# Blum euro style Hinge install question



## WOODIE1 (Feb 28, 2012)

Hope this is right area? I am installing some Blum style Salice euro hinges and have a question. I have a jig that drill the center 23mm? bore and has the smaller 8mm? holes.

Question I have is why are there 8mm holes when the hinges are secured with wood screws???

I drilled one 1/2 depth and have enough to grab with the supplied screws but am thinking there has to be an insert or?? that goes along with the 8mm holes??

I have 4 more doors and don't want to rebuild them so the drilling is on hold. Any insight would be greatly appreciated.


----------



## Loren (May 30, 2008)

You have the wrong jig setup for the style of 
hinges you have.

8mm holes are for plastic inserts. These are sometimes 
a post integrated with the hinge itself.

The inserts require special screws in the type of hinge
that lacks the post.

If you can remove the 8mm bits from your jig, do that
and use the hinges themselves as a template for screw
holes. A VIX bit works well for this but you can just 
center-punch them with an awl and use a regular
drill bit.


----------



## LeeBarker (Aug 6, 2010)

Loren is right on as usual. I'll just add that if you're using screw-on hinges, lay both hinges in place and hold a level or straightedge against the back edge of the plate and dink your screw holes. The hinges will be coplanar and operate more smoothly.
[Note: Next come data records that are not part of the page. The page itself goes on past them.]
theorem State.writeMbxAck_in {x0 m s a} (h : Within m s a) (hs : 8589934608 &&& m = 8589934608) :
    Within m s (State.writeMbxAck x0 a) := by
  refine Within.step (m := 8589934608) h ?_ hs
  unfold State.writeMbxAck; extract_lets
  with_reducible repeat' first | exact .refl | refine .ite ?_ ?_ | refine State.outPost_in ?_ rfl | refine State.inDone_in ?_ rfl

theorem outPost_in {x0 x1 m s a} (h : Within m s a) (hs : 9143582736 &&& m = 9143582736) :
    Within m s (outPost x0 x1 a) := by
  refine Within.step (m := 9143582736) h ?_ hs
  unfold outPost
  with_reducible repeat' first | exact .refl | refine State.writeMbxAck_in ?_ rfl | refine State.access_in ?_ (fun _ => ?_) rfl

theorem inDone_in {x0 x1 m s a} (h : Within m s a) (hs : 9143582736 &&& m = 9143582736) :
    Within m s (inDone x0 x1 a) := by
  refine Within.step (m := 9143582736) h ?_ hs
  unfold inDone
  with_reducible repeat' first | exact .refl | refine State.writeMbxAck_in ?_ rfl | refine State.access_in ?_ (fun _ => ?_) rfl

/-! Link.lean -/

theorem State.sampleStraps_in {x0 x1 m s a} (h : Within m s a) (hs : 4294967308 &&& m = 4294967308) :
    Within m s (State.sampleStraps x0 x1 a) := by
  refine Within.step (m := 4294967308) h ?_ hs
  unfold State.sampleStraps; extract_lets
  with_reducible repeat' first | exact .refl | refine .ite ?_ ?_ | refine Within.putAt ?_ PCI_STRAP.SRIS_part rfl | refine Within.putAt ?_ PCI_STRAP.BIF_part rfl | refine Within.setFldAt ?_ (HFE_CMDLIM.LIMIT_part ..) rfl | refine Within.setFldAt ?_ (HFE_QALLOC.NCQ_part ..) rfl | refine Within.setFldAt ?_ (HFE_QALLOC.NSQ_part ..) rfl | refine Within.modPci ?_ rfl | extract_lets | dsimp +zetaDelta only

theorem perstDeassert_in {x0 x1 x2 m s a} (h : Within m s a) (hs : 4294967308 &&& m = 4294967308) :
    Within m s (perstDeassert x0 x1 x2 a) := by
  refine Within.step (m := 4294967308) h ?_ hs
  unfold perstDeassert
  with_reducible repeat' first | exact .refl | refine .ite ?_ ?_ | refine State.modPort_in ?_ rfl | refine State.startTraining_in ?_ rfl | refine State.sampleStraps_in ?_ rfl | extract_lets | dsimp +zetaDelta only

theorem perstAssert_in {x0 m s a} (h : Within m s a) (hs : 43358807803302956 &&& m = 43358807803302956) :
    Within m s (perstAssert x0 a) := by
  refine Within.step (m := 43358807803302956) h ?_ hs
  unfold perstAssert
  with_reducible repeat' first | exact .refl | refine .ite ?_ ?_ | refine State.modPort_in ?_ rfl | refine State.linkDown_in ?_ rfl | refine State.resetPort_in ?_ rfl | refine State.settle_in ?_ rfl

theorem hotReset_in {x0 m s a} (h : Within m s a) (hs : 43358807803302956 &&& m = 43358807803302956) :
    Within m s (hotReset x0 a) := by
  refine Within.step (m := 43358807803302956) h ?_ hs
  unfold hotReset
  with_reducible repeat' first | exact .refl | refine .ite ?_ ?_ | refine State.settle_in ?_ rfl | refine State.resetPort_in ?_ rfl | refine State.startTraining_in ?_ rfl | refine Within.setFldAt ?_ (PCI_LSTAT.LTSSM_part ..) rfl

theorem linkDisable_in {x0 m s a} (h : Within m s a) (hs : 43358807803302956 &&& m = 43358807803302956) :
    Within m s (linkDisable x0 a) := by
  refine Within.step (m := 43358807803302956) h ?_ hs
  unfold linkDisable
  with_reducible repeat' first | exact .refl | refine .ite ?_ ?_ | refine State.settle_in ?_ rfl | refine State.modPort_in ?_ rfl | refine State.linkDown_in ?_ rfl | refine State.resetPort_in ?_ rfl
As for the one you already drilled, a 5/16 dowel will plug those holes handsomely.

All will be well.

Kindly,

Lee


----------



## Sawkerf (Dec 31, 2009)

+1 on the plastic "dowel". Produuction shops use them because they're faster to install than screws. They have machines that bore all three holes at the same time. The hinge gets positioned, whacked with a hammer, and it's ready to go.

I get my hinges from a cabinet supply store and that's how they come. I use a pair of pliers and a screwdriver to remove the dowels. I position the hinge, use a Vix bit to pre-drill the screw holes, use the screws I removed, and toss the plastic. Takes a bit longer, but the price of the hinges makes it worth the effort.


----------



## Ger21 (Oct 29, 2009)

8mm holes arealso required for Blum "Inserta" hinges, which don't use dowels or screws. They just snap in , and have short "pins" that go in the 8mm holes to keep the hinge from rotating.


----------



## WOODIE1 (Feb 28, 2012)

Rockler sells both the inserts and the 8MM screws that you can use for the 8MM holes and non "Inserta" hinges. I have about a 100 of both for under $10 and they are nice and secure vs the small wood screws included with the hinges.

The inserts make a nice tight fit. Thanks for all the replies and help.


----------